Ursino’s American adventure started in 1988 when he came to New York from Torino, Italy, to study filmmaking at St. John’s University. He moved to Williamsburg in 1994 and realized that, though there were plenty of filmmakers in New York, there were no international film festivals. “One day, I stood up in a room of about ten people and said, ‘let’s do a film festival,’ but everybody was like…No, no, don’t do that, it’ll never work.’” He didn’t listen, of course, and in 1998 he staged the first Williamsburg Brooklyn Film Festival with a few friends. That year, they received 150 entries from 17 countries and showed 30 films at the Williamsburg Arts and Historical Center on Broadway. The follow-ing year, the festival commandeered the Commodore, an elegant 1920’s era theater with over 1,400 seats on Broadway, near the Marcy Ave. J train station.
“The Commodore even has a chandelier!” he remembers fondly. When the Commodore threatened to shut down two years later, he joined a group of local film aficionados to try to landmark the old vaudeville theater, but to no avail. It closed its doors in 2002. The festival then moved to the Brooklyn Museum of Art for five years, and later to the Brooklyn Heights Cinema. “Over the years, I kept hear-ing that this or that guy was going to build a theater in Williamsburg, but nothing came of it. Finally, I knew if I wanted to bring the festival back to Williamsburg, I had to do it myself.”

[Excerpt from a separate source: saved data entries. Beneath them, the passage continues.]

-- ==== Sys2Proof/Laws/Keep/Mailbox.lean ====
section
/-! SUPPORT. What Machine/Mailbox.lean keeps (Safety.lean, Formed). -/

namespace Sys2Proof.Machine

open Sys2Proof.Safety


theorem pfOnly_formed (s : State) (code : Nat) (body : Nat → CmdArgs → State) (hb : ∀ fn a, Formed (body fn a)) (hF : Formed s) :
    Formed (pfOnly s code body) := by
  unfold pfOnly
  split
  · exact hF
  · split
    · exact hb _ _
    · exact answer_formed _ _ _ _ hF

theorem onLease_formed (s : State) (code : Nat) (body : Nat → Nat → Lease → CmdArgs → State) (hb : ∀ fn l L a, Formed (body fn l L a))
    (hF : Formed s) : Formed (onLease s code body) := by
  unfold onLease
  split
  · exact hF
  · dsimp only
    split
    · exact answer_formed _ _ _ _ hF
    · exact hb _ _ _ _

@[simp] theorem answerAt_formed (s : State) (fn l va : Nat) (out : List Byte) (result : List Byte) (hF : Formed s) :
    Formed (answerAt s fn l va out result) := by
  unfold answerAt
  split
  · exact answer_formed _ _ _ _ hF
  · split
    · exact hF
    · exact answer_formed _ _ _ _ (putVa_formed _ _ _ _ _ _ hF)

@[simp] theorem rewaitOne_formed (l : Nat) (s : State) (w : Waiter) (hF : Formed s) : Formed (rewaitOne l s w) := by
  unfold rewaitOne
  split
  · exact hF
  · split
    · exact hF
    · rename_i x _
      split
      · exact hF
      · have h := enlist_formed _ { w with line := lineKey x, woken := true } (fun _ => false) (delist_formed s (· = w) hF)
        dsimp only
        generalize enlist _ _ _ = t at *
        split
        · exact State.modPkt_formed _ _ h
        · exact h

@[simp] theorem rewait_formed (s : State) (l : Nat) (hF : Formed s) : Formed (rewait s l) :=
  foldl_formed _ (fun _ _ h => rewaitOne_formed _ _ _ h) _ hF

theorem execMap_formed (s : State) (hF : Formed s) : OutFormed (execMap s) := by
  unfold execMap
  refine outFormed_next.2 ?_
  repeat' (first | exact hF | split | with_reducible refine onLease_formed _ _ _ (fun _ _ _ _ => ?_) hF | with_reducible refine answer_formed _ _ _ _ ?_ | (simp [hF]; done))

@[simp] theorem beginShoot_formed (s : State) (fn l va size : Nat) (mig : Option (Nat × Bool)) (change : Lease → Lease) (hF : Formed s) :
    Formed (beginShoot s fn l va size mig change) := by
  unfold beginShoot
  split
  · exact hF
  · refine State.modFn_formed _ _ (foldl_formed _ (fun t cid h => ?_) _ (formed_mk.2 (forms_of_formed (State.modLease_formed _ _ hF))))
    dsimp only
    split
    · exact State.modCore_formed _ _ h
    · exact h

@[simp] theorem shootLines_formed (s : State) (h : Shoot) (hF : Formed s) : Formed (shootLines s h) := by
  unfold shootLines
  refine foldl_formed _ (fun t v ht => ?_) _ (foldl_formed _ (fun t cid ht => foldl_formed _ (fun _ _ h => flushLine_formed _ _ _ h) _ ht) _ hF)
  refine formed_mk.2 (forms_of_formed (foldl_formed _ (fun u x hu => ?_) _ ht))
  split
  · exact hu
  · exact lineOut_formed _ _ hu

theorem shootCommand_formed (s : State) (fn : Nat) (start : State) (finish : Shoot → State → State) (hs : Formed start)
    (hf : ∀ h t, Formed t → Formed (finish h t)) (hF : Formed s) : Formed (shootCommand s fn start finish) := by
  unfold shootCommand
  split
  · exact hs
  · split
    · exact hf _ _ (shootLines_formed _ _ hF)
    · exact hF

theorem execUnmap_formed (s : State) (hF : Formed s) : OutFormed (execUnmap s) := by
  unfold execUnmap
  repeat' (first | with_reducible assumption | with_reducible refine outFormed_next.2 ?_ | with_reducible refine pfOnly_formed _ _ _ (fun _ _ => ?_) ?_ | with_reducible refine onLease_formed _ _ _ (fun _ _ _ _ => ?_) ?_ | with_reducible refine shootCommand_formed _ _ _ _ ?_ (fun _ _ _ => ?_) ?_ | with_reducible refine answer_formed _ _ _ _ ?_ | with_reducible refine answerAt_formed _ _ _ _ _ _ ?_ | with_reducible refine putVa_formed _ _ _ _ _ _ ?_ | with_reducible refine State.modLease_formed _ _ ?_ | with_reducible refine State.modFn_formed _ _ ?_ | with_reducible refine State.modQueue_formed _ _ ?_ | with_reducible refine State.modOwner_formed _ _ ?_ | with_reducible refine State.modCore_formed _ _ ?_ | with_reducible refine closeQueue_formed _ _ ?_ | with_reducible refine beginShoot_formed _ _ _ _ _ _ _ ?_ | with_reducible refine migrateCopy_formed _ _ _ _ _ ?_ | with_reducible refine broadcast_formed _ _ _ ?_ | with_reducible refine rewait_formed _ _ ?_ | split)

theorem execProtect_formed (s : State) (hF : Formed s) : OutFormed (execProtect s) := by
  unfold execProtect
  repeat' (first | with_reducible assumption | with_reducible refine outFormed_next.2 ?_ | with_reducible refine pfOnly_formed _ _ _ (fun _ _ => ?_) ?_ | with_reducible refine onLease_formed _ _ _ (fun _ _ _ _ => ?_) ?_ | with_reducible refine shootCommand_formed _ _ _ _ ?_ (fun _ _ _ => ?_) ?_ | with_reducible refine answer_formed _ _ _ _ ?_ | with_reducible refine answerAt_formed _ _ _ _ _ _ ?_ | with_reducible refine putVa_formed _ _ _ _ _ _ ?_ | with_reducible refine State.modLease_formed _ _ ?_ | with_reducible refine State.modFn_formed _ _ ?_ | with_reducible refine State.modQueue_formed _ _ ?_ | with_reducible refine State.modOwner_formed _ _ ?_ | with_reducible refine State.modCore_formed _ _ ?_ | with_reducible refine closeQueue_formed _ _ ?_ | with_reducible refine beginShoot_formed _ _ _ _ _ _ _ ?_ | with_reducible refine migrateCopy_formed _ _ _ _ _ ?_ | with_reducible refine broadcast_formed _ _ _ ?_ | with_reducible refine rewait_formed _ _ ?_ | split)

@[simp] theorem migrateCopy_formed (fn : Nat) (h : Shoot) (pa : Nat) (tier : Bool) (s : State) (hF : Formed s) :
    Formed (migrateCopy fn h pa tier s) := by
  unfold migrateCopy
  split
  · exact hF
  · dsimp only
    split
    · exact hF
    · refine beginShoot_formed _ _ _ _ _ _ _ (foldl_formed _ (fun t d ht => ?_) _ hF)
      have h1 := fun a b c d e => devWrite_formed (chargePa t a 64) b c d e (chargePa_formed _ _ _ ht)
      split
      · exact formed_mk.2 (forms_of_formed (h1 _ _ _ _ _))
      · exact h1 _ _ _ _ _

theorem execMigrate_formed (s : State) (hF : Formed s) : OutFormed (execMigrate s) := by
  unfold execMigrate
  repeat' (first | with_reducible assumption | with_reducible refine outFormed_next.2 ?_ | with_reducible refine pfOnly_formed _ _ _ (fun _ _ => ?_) ?_ | with_reducible refine onLease_formed _ _ _ (fun _ _ _ _ => ?_) ?_ | with_reducible refine shootCommand_formed _ _ _ _ ?_ (fun _ _ _ => ?_) ?_ | with_reducible refine answer_formed _ _ _ _ ?_ | with_reducible refine answerAt_formed _ _ _ _ _ _ ?_ | with_reducible refine putVa_formed _ _ _ _ _ _ ?_ | with_reducible refine State.modLease_formed _ _ ?_ | with_reducible refine State.modFn_formed _ _ ?_ | with_reducible refine State.modQueue_formed _ _ ?_ | with_reducible refine State.modOwner_formed _ _ ?_ | with_reducible refine State.modCore_formed _ _ ?_ | with_reducible refine closeQueue_formed _ _ ?_ | with_reducible refine beginShoot_formed _ _ _ _ _ _ _ ?_ | with_reducible refine migrateCopy_formed _ _ _ _ _ ?_ | with_reducible refine broadcast_formed _ _ _ ?_ | with_reducible refine rewait_formed _ _ ?_ | split | with_reducible refine formed_mk.2 (forms_of_formed ?_))

theorem execDebug_formed (s : State) (hF : Formed s) : OutFormed (execDebug s) := by
  unfold execDebug
  refine outFormed_next.2 (onLease_formed _ _ _ (fun _ _ _ _ => ?_) hF)
  repeat' (first | exact hF | split)

theorem execDresume_formed (s : State) (hF : Formed s) : OutFormed (execDresume s) := by
  unfold execDresume
  refine outFormed_next.2 (onLease_formed _ _ _ (fun _ _ _ _ => ?_) hF)
  repeat' (first | exact hF | split)

theorem execProfopen_formed (s : State) (hF : Formed s) : OutFormed (execProfopen s) := by
  unfold execProfopen
  refine outFormed_next.2 (onLease_formed _ _ _ (fun _ _ _ _ => ?_) hF)
  dsimp only
  repeat' (first | exact hF | split)

theorem execProfclose_formed (s : State) (hF : Formed s) : OutFormed (execProfclose s) := by
  unfold execProfclose
  refine outFormed_next.2 (onLease_formed _ _ _ (fun _ _ _ _ => ?_) hF)
  repeat' (first | exact hF | split)

theorem execPeerbind_formed (s : State) (hF : Formed s) : OutFormed (execPeerbind s) := by
  unfold execPeerbind
  refine outFormed_next.2 (onLease_formed _ _ _ (fun _ _ _ _ => ?_) hF)
  dsimp only
  repeat' (first | exact hF | split)

theorem execPeerunbind_formed (s : State) (hF : Formed s) : OutFormed (execPeerunbind s) := by
  unfold execPeerunbind
  refine outFormed_next.2 (onLease_formed _ _ _ (fun _ _ _ _ => ?_) hF)
  repeat' (first | exact hF | split)

theorem execPair_formed (s : State) (hF : Formed s) : OutFormed (execPair s) := by
  unfold execPair
  refine outFormed_next.2 ?_
  repeat' (first | exact hF | split | with_reducible refine onLease_formed _ _ _ (fun _ _ _ _ => ?_) hF)

theorem execWindow_formed (s : State) (hF : Formed s) : OutFormed (execWindow s) := by
  unfold execWindow
  refine outFormed_next.2 (onLease_formed _ _ _ (fun _ _ _ _ => ?_) hF)
  repeat' (first | exact hF | split)

theorem execFaults_formed (s : State) (hF : Formed s) : OutFormed (execFaults s) := by
  unfold execFaults
  refine outFormed_next.2 (onLease_formed _ _ _ (fun _ _ _ _ => ?_) hF)
  repeat' (first | exact hF | split | simp [hF]; done)

theorem execReport_formed (s : State) (hF : Formed s) : OutFormed (execReport s) := by
  unfold execReport
  refine outFormed_next.2 (onLease_formed _ _ _ (fun _ _ _ _ => ?_) hF)
  dsimp only
  repeat' (first | exact hF | split | simp [hF]; done)

theorem execAttest_formed (s : State) (hF : Formed s) : OutFormed (execAttest s) := by
  unfold execAttest
  refine outFormed_next.2 (onLease_formed _ _ _ (fun _ _ _ _ => ?_) hF)
  repeat' (first | exact hF | split | simp [hF]; done)

@[simp] theorem closeQueue_formed (s : State) (q : Nat) (hF : Formed s) : Formed (closeQueue s q) := by
  have h0 := abortRing_formed s q (fun _ => true) hF
  unfold closeQueue
  generalize abortRing s q _ = u at *
  refine State.modQueue_formed _ _ (foldl_formed _ (fun t p h => ?_) _ h0)
  have h1 := abortPkt_formed t p h
  dsimp only
  split
  · split
    · exact dropPatch_formed _ _ h1
    · exact h1
  · exact h1

@[simp] theorem flushQueue_formed (s : State) (q : Nat) (hF : Formed s) : OptFormed (flushQueue s q) := by
  unfold flushQueue
  generalize sortBy _ _ = ps
  induction ps generalizing s with
  | nil => exact optFormed_some.2 hF
  | cons p ps ih =>
    intro t ht
    obtain ⟨u, hu, h⟩ := Option.bind_eq_some_iff.1 ht
    exact ih u (finishPkt_formed s p hF u hu) t h

theorem execQconf_formed (s : State) (hF : Formed s) : OutFormed (execQconf s) := by
  unfold execQconf
  refine outFormed_next.2 (pfOnly_formed _ _ _ (fun fn a => ?_) hF)
  split
  · rename_i q vf owner prio size posters
    have h1 : Formed (if (s.queue q).isOpen then closeQueue s q else s) := by
      split
      · exact closeQueue_formed _ _ hF
      · exact hF
    dsimp only
    generalize (if (s.queue q).isOpen then closeQueue s q else s) = t at *
    repeat' (first | with_reducible exact hF | with_reducible exact answer_formed _ _ _ _ hF | with_reducible exact answer_formed _ _ _ _ h1 |
      with_reducible exact answer_formed _ _ _ _ (State.modQueue_formed _ _ hF) | split)
    · exact h1
    · rename_i u e
      exact answer_formed _ _ _ _ (State.modQueue_formed _ _ (flushQueue_formed t q h1 u e))
  · exact hF

theorem execVfconf_formed (s : State) (hF : Formed s) : OutFormed (execVfconf s) := by
  unfold execVfconf
  refine outFormed_next.2 (pfOnly_formed _ _ _ (fun _ _ => ?_) hF)
  dsimp only
  repeat' (first | exact hF | split)

theorem execOwner_formed (s : State) (hF : Formed s) : OutFormed (execOwner s) := by
  unfold execOwner
  refine outFormed_next.2 (pfOnly_formed _ _ _ (fun _ _ => ?_) hF)
  dsimp only
  repeat' (first | exact hF | split)

theorem execPwrcap_formed (s : State) (hF : Formed s) : OutFormed (execPwrcap s) := by
  unfold execPwrcap
  refine outFormed_next.2 (pfOnly_formed _ _ _ (fun _ _ => ?_) hF)
  dsimp only
  repeat' (first | exact hF | split)

theorem execDomain_formed (s : State) (hF : Formed s) : OutFormed (execDomain s) := by
  unfold execDomain
  refine outFormed_next.2 (pfOnly_formed _ _ _ (fun _ _ => ?_) hF)
  repeat' (first | exact hF | split)

theorem execDremove_formed (s : State) (hF : Formed s) : OutFormed (execDremove s) := by
  unfold execDremove
  refine outFormed_next.2 (pfOnly_formed _ _ _ (fun _ _ => ?_) hF)
  repeat' (first | exact hF | split)

@[simp] theorem leaveForward_formed (s : State) (l : Nat) (L : Lease) (device newLease newGen : Nat) (hF : Formed s) :
    Formed (leaveForward s l L device newLease newGen) := by
  unfold leaveForward
  cases L.pair with
  | none => exact hF
  | some q => exact formed_mk.2 (forms_of_formed hF)

@[simp] theorem leaseLeaves_formed (s : State) (l : Nat) (L : Lease) (hF : Formed s) : Formed (leaseLeaves s l L) := by
  unfold leaseLeaves
  refine State.modLease_formed _ _ (State.modFn_formed _ _ ?_)
  split
  · exact formed_mk.2 (forms_of_formed hF)
  · exact formed_mk.2 (forms_of_formed hF)

@[simp] theorem evictLease_formed (s : State) (l : Nat) (hF : Formed s) : Formed (evictLease s l) :=
  foldl_formed _ (fun t e h => by
    split
    · exact backToPlace_formed _ _ _ h
    · exact evictPatch_formed _ _ _ _ h) _ hF

theorem execLmigrate_formed (s : State) (hF : Formed s) : OutFormed (execLmigrate s) := by
  unfold execLmigrate
  refine outFormed_next.2 ?_
  split
  · exact hF
  · split
    · exact answer_formed _ _ _ _ hF
    · refine onLease_formed _ _ _ (fun fn l L a => ?_) hF
      split
      · split
        · exact answer_formed _ _ _ _ hF
        · split
          · exact hF
          · have h1 := recallAll_formed _ (.lmigrate, 0) l L (State.modFn_formed L.vf (fun f => { f with out := true }) hF)
            dsimp only
            generalize recallAll _ _ _ _ = t at *
            split
            · exact h1
            · refine placerStep_formed _ _ _ _ (fun u hu => ?_) h1
              have h2 := evictLease_formed u l hu
              generalize evictLease u l = v at *
              split
              · exact answer_formed _ _ _ _ (leaseLeaves_formed _ _ _ (leaveForward_formed _ _ _ _ _ _ h2))
              · exact h2
      · exact hF

end Sys2Proof.Machine
end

Last June, Ursino brought the film festival back to his beloved Williamsburg, in his very own theater. The 13th Brooklyn International Film Festival received over 2,400 entries from 97 countries. Over 100 selected films where shown. This year’s 14th festival will be held from June 3rd to June 12th at indieScreen and Brooklyn Heights Cinema. Ursino and his business partners are planning the grand opening of indieScreen in the next few months.
Popermhem, who owned the now closed Planet Thailand, says she’s waiting for the liquor license. “It has already been approved. Once I get it, we’ll open the restaurant for dinner. Our hours will correspond with the hours of the theater. We’ll open a couple of hours before the first showing, so people can have dinner before the movie. We’ll also provide a lot of appetizers and snack foods so diners can bring them into the theater and share.”
Like Planet Thailand, the menu will be mostly authentic Asian with a few eclectic fusion dishes, but the menu can be customized for festivals and private parties. “It can be Italian, American, whatever the client wants,” she says.
2011 may be a great year for Ursino, as he may have found a distributor for his first full-length feature film, “Clouds of Magellan.” “It took me four years to make that film,” he confesses. Ursino says running the theater and the festival keep him quite busy, but he still manages to find time to devote to filmmaking. You can see some of his work by checking out his creative promotional shorts for the Brooklyn Film Festival on YouTube.
This is one of those good old-fashioned American-dream-come-true stories. If Usrino can find a way to toss in two or three jilted starlet girlfriends, a couple of Russian mobsters, and a near bankruptcy, it would have the makings of a very good Hollywood blockbuster. It will probably be called “On the Waterfront 2015” and it’ll be in so much demand that we’ll all have to catch it at that hotly rumored 850-seat multiplex on Grand and Driggs that some big-shot developers are going to build any day now.